The Stresemann's bristlefront is endemic to the heavily fragmented Atlantic Forest biome of eastern Brazil.
The species inhabits moist lowland forest, especially in areas characterized by dense understory and thick leaf litter.

Due to the ongoing destruction of the Atlantic Forest, one of the world’s most critically endangered biodiversity hotspots, the Stresemann's bristlefront faces an extreme risk of extinction. Approximately 90% of the original forest cover in the region has been cleared, leaving populations of endemic species like the bristlefront highly isolated and vulnerable.

=== Conservation efforts ===

In 2013, American Bird Conservancy estimated the world population to be 15 or fewer individuals. This makes the Stresemann's Bristlefront one of the rarest birds on Earth. It is classified as Critically Endangered by the International Union for Conservation of Nature (IUCN). The global population is estimated to number fewer than 50 mature individuals, and possibly as few as one confirmed bird remaining in the wild.

Historically, the species was known from a very limited number of locations, but its current confirmed range is now restricted to a single protected site: the Mata do Passarinho Reserve (also known as the Songbird Forest Reserve), which straddles the border between the states of Minas Gerais and Bahia.

Efforts to expand and preserve the Mata do Passarinho Reserve have been led by conservation organizations such as Fundação Biodiversitas and the American Bird Conservancy. In 2015, the reserve was expanded by an additional 766 acres to protect the bristlefront's habitat and create a larger ecological corridor.

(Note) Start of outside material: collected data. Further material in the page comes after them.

-- ==== Sys2Proof/Config.lean ====
section
/-! DEFINITION. The configuration of the machine: every parameter of 00_scope.md R8 that is not a width or a
size, those marked "decided" each as a field of `Config`, and the types they need. A configuration is
fixed before the first micro-step and no state (R20). The spec's values are in Machine/Parameters.lean. -/

namespace Sys2Proof

/-! ### Names -/

/-- The mnemonics of the opcode map (R74), the names of its rows without operands. -/
inductive Mnemonic where
  /-- LODI. -/
  | lodi
  /-- LODA. -/
  | loda
  /-- LODN. -/
  | lodn
  /-- STOA. -/
  | stoa
  /-- STON. -/
  | ston
  /-- ADDI. -/
  | addi
  /-- ADDA. -/
  | adda
  /-- SUBI. -/
  | subi
  /-- SUBA. -/
  | suba
  /-- ADCI. -/
  | adci
  /-- ADCA. -/
  | adca
  /-- SBCI. -/
  | sbci
  /-- SBCA. -/
  | sbca
  /-- CMPI. -/
  | cmpi
  /-- CMPA. -/
  | cmpa
  /-- INC. -/
  | inc
  /-- DEC. -/
  | dec
  /-- NEG. -/
  | neg
  /-- ANDI. -/
  | andi
  /-- ANDA. -/
  | anda
  /-- ORI. -/
  | ori
  /-- ORA. -/
  | ora
  /-- NOT. -/
  | not
  /-- BCS. -/
  | bcs
  /-- BEQ. -/
  | beq
  /-- BNE. -/
  | bne
  /-- BCC. -/
  | bcc
  /-- BMI. -/
  | bmi
  /-- BPL. -/
  | bpl
  /-- BVS. -/
  | bvs
  /-- BVC. -/
  | bvc
  /-- JMP. -/
  | jmp
  /-- PSHA. -/
  | psha
  /-- POPA. -/
  | popa
  /-- HALT. -/
  | halt
deriving DecidableEq, Repr

/-- The named signals of a control word (R100). -/
inductive Signal where
  /-- Phase 1: `ABUS <- PC`. -/
  | pco
  /-- Phase 1: `ABUS <- SP`. -/
  | spo
  /-- Phase 1: `ABUS <- MemRead(MAR, 2)`. -/
  | mao
  /-- Phase 2: `DBUS <- A`. -/
  | ao
  /-- Phase 2: `DBUS <- MemRead(MAR, 1)`. -/
  | mo
  /-- Phase 4: `PC <- ABUS`. -/
  | pci
  /-- Phase 4: `MAR <- ABUS`. -/
  | mi
  /-- Phase 4: `MemWrite(MAR, 1, DBUS)`. -/
  | mw
  /-- Phase 5: `A <- DBUS`. -/
  | ai
  /-- Phase 5: `B <- DBUS`. -/
  | bi
  /-- Phase 5: `IR <- DBUS`. -/
  | ii
  /-- Phase 5: `PC[15:8] <- DBUS`. -/
  | pchi
  /-- Phase 5: `PC[7:0] <- DBUS`. -/
  | pcli
  /-- Phase 6: `PC` delta +1. -/
  | pcinc1
  /-- Phase 6: `PC` delta +2. -/
  | pcinc2
  /-- Phase 6: `PC` delta -1. -/
  | pcdec1
  /-- Phase 6: `PC` delta -2. -/
  | pcdec2
  /-- Phase 6: `MAR` delta +1. -/
  | mainc1
  /-- Phase 6: `MAR` delta +2. -/
  | mainc2
  /-- Phase 6: `MAR` delta -1. -/
  | madec1
  /-- Phase 6: `MAR` delta -2. -/
  | madec2
  /-- Phase 6: `SP` delta +1. -/
  | spinc1
  /-- Phase 6: `SP` delta +2. -/
  | spinc2
  /-- Phase 6: `SP` delta -1. -/
  | spdec1
  /-- Phase 6: `SP` delta -2. -/
  | spdec2
  /-- Phase 7: `STEP <- 0`. -/
  | sr
  /-- Before phase 0: `RUN <- halted`. -/
  | hlt
deriving DecidableEq, Repr

/-- The named bits of `FLAGS` (R33). -/
inductive Flag where
  /-- Overflow. -/
  | v
  /-- Negative. -/
  | n
  /-- Carry; after a subtraction, borrow. -/
  | c
  /-- Zero. -/
  | z
  /-- Interrupt, never written (R36). -/
  | i
deriving DecidableEq, Repr

/-- The named ALU modes (R161). -/
inductive AluMode where
  /-- Pass-through (R163). -/
  | nop
  /-- `A & B` (R164). -/
  | and
  /-- `A | B` (R165). -/
  | or
  /-- `~A` (R166). -/
  | not
  /-- `A + B` (R168). -/
  | add
  /-- `A - B` (R169). -/
  | sub
  /-- `A + B + C` (R174). -/
  | adc
  /-- `A - B - C` (R175). -/
  | sbc
  /-- `0 - A` (R176). -/
  | neg
  /-- `A + 1` (R177). -/
  | inc
  /-- `A - 1` (R178). -/
  | dec
  /-- Flags of `A - B`, no result (R179). -/
  | cmp
deriving DecidableEq, Repr

/-- A micro-instruction as R116 writes it: an ALU mode and a set of signals. Its bits are `controlWord`. -/
structure MicroWord where
  /-- The ALU mode, `nop` where R116 names none. -/
  alu : AluMode
  /-- The signals asserted. -/
  signals : List Signal
deriving DecidableEq, Repr

/-! ### Values of single parameters -/

/-- `ADD_Z_RULE`: from what the zero flag of an addition is computed (R170, D7, conflict C1). -/
inductive AddZRule where
  /-- `Z` from the truncated 8-bit result, the default. -/
  | truncated
  /-- `Z` from the untruncated nine-bit sum. -/
  | fullSum
deriving DecidableEq, Repr

/-- `SUB_V_RULE`: the overflow flag of a subtraction (R171, R172, D8, conflict C8). -/
inductive SubVRule where
  /-- Signed overflow of `op1 - op2 - cin`, the default (R171). -/
  | signed
  /-- The predicate of the addition applied unchanged (R172). -/
  | addShape
deriving DecidableEq, Repr

/-- `DBUS_IDLE`: when the data bus returns to 0xFF (R42, R135, D2). -/
inductive DbusIdle where
  /-- At the start of every micro-step that applies signals, the default. -/
  | everyStep
  /-- At reset only; afterwards the bus keeps its last value until driven. -/
  | resetOnly
deriving DecidableEq, Repr

/-- A register an ALU operand can be taken from (R160, D6). -/
inductive AluSource where
  /-- The accumulator `A`. -/
  | accumulator
  /-- The internal register `B`. -/
  | internal
deriving DecidableEq, Repr

/-- The byte order of the two-byte address read (`LITTLE_ENDIAN`, R52, D9). -/
inductive ByteOrder where
  /-- Low byte at the lower address, the spec's value. -/
  | little
  /-- High byte at the lower address. -/
  | big
deriving DecidableEq, Repr

/-- When an undefined opcode byte faults (R76, R265, D15). A look-up with one in `IR` faults under both. -/
inductive UndefinedOpcodeRule where
  /-- At the look-up and not before, the spec's value. -/
  | atLookUp
  /-- Already in the micro-step that would latch it into `IR`. DESIGN CHOICE of detail (log entry 16). -/
  | atLatch
deriving DecidableEq, Repr

/-- The reset value of every register, bus and counter (R44, D20). -/
structure ResetValues where
  /-- `PC`. -/
  pc : Word
  /-- `MAR`. -/
  mar : Word
  /-- `SP`. -/
  sp : Word
  /-- `IR`. -/
  ir : Byte
  /-- `A`. -/
  a : Byte
  /-- `B`. -/
  b : Byte
  /-- `FLAGS`. -/
  flags : Byte
  /-- `ABUS`. -/
  abus : Word
  /-- `DBUS`. -/
  dbus : Byte
  /-- `STEP`. -/
  stepCounter : BitVec 4
deriving DecidableEq, Repr

/-! ### The record -/

/-- The parameters the spec leaves OPEN with a default (92_eei_decisions.md D2, D7, D8). -/
structure OpenParameters where
  /-- `ADD_Z_RULE`. -/
  addZRule : AddZRule
  /-- `SUB_V_RULE`. -/
  subVRule : SubVRule
  /-- `DBUS_IDLE`. -/
  dbusIdle : DbusIdle
deriving DecidableEq, Repr

/-- Every parameter of R8 whose value is decided, one field each. -/
structure Config extends OpenParameters where
  /-- The bit of each flag in `FLAGS` (D1). -/
  flagBit : Flag → Nat
  /-- The bit of each control signal in the control word (D3). -/
  signalBit : Signal → Nat
  /-- The lowest bit of the control word's four-bit ALU field (D3). -/
  aluFieldBit : Nat
  /-- The net delta that a register's four increment and decrement bits (`INC1 INC2 DEC1 DEC2`) encode (D4). -/
  deltaOfBits : Bool → Bool → Bool → Bool → Int
  /-- The code of each ALU mode (D5). A code that no mode has is reserved. -/
  aluCode : AluMode → BitVec 4
  /-- The ALU's first operand `op1` (D6). -/
  aluOp1 : AluSource
  /-- The ALU's second operand `op2`, in the two-operand modes (D6). -/
  aluOp2 : AluSource
  /-- The byte order of an address in memory, `LITTLE_ENDIAN` (D9). -/
  byteOrder : ByteOrder
  /-- The defined opcodes (D10). `N_OPCODES` is their number. -/
  opcodes : List Mnemonic
  /-- The opcode byte of each mnemonic (D10). -/
  opcodeByte : Mnemonic → Byte
  /-- The micro-program of each opcode, from step 2 on (D11, D12). -/
  execute : Mnemonic → List MicroWord
  /-- `PC`, `MAR` or `SP` after a delta: the register wrap (D13). -/
  registerAdd : Word → Int → Word
  /-- When an undefined opcode faults (D15). -/
  undefinedOpcode : UndefinedOpcodeRule
  /-- The reset values (D20). -/
  reset : ResetValues

namespace Config

/-- `N_OPCODES` (R8). -/
def nOpcodes (cfg : Config) : Nat := cfg.opcodes.length

end Config

end Sys2Proof
end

Despite formal legal protections, ongoing threats from habitat fragmentation, logging, and agricultural encroachment continue to jeopardize the species' survival.
The IUCN notes: "Although this species is legally protected, there seems little hope for its survival."

==Behavior==

The Stresemann's bristlefront is a cryptic and ground-dwelling species with secretive habits, making it difficult to observe in the wild. Much of its behavioral ecology remains poorly documented due to the scarcity of field encounters.

===Feeding===

Very little is known about the feeding behavior of Stresemann's bristlefront, but it has been observed to forage near fallen tree trunks, seemingly for arthropods.

===Breeding===

Breeding data on the Stresemann's bristlefront is extremely limited. The first known Stresemann's bristlefront nest site was a tunnel estimated to be 6 ft long. The nest itself was not described.

===Vocalization===

The Stresemann's bristlefront song starts with clicks followed by a trill. It is similar to that of the closely related slaty bristlefront but lower pitched. It readily responds to playback.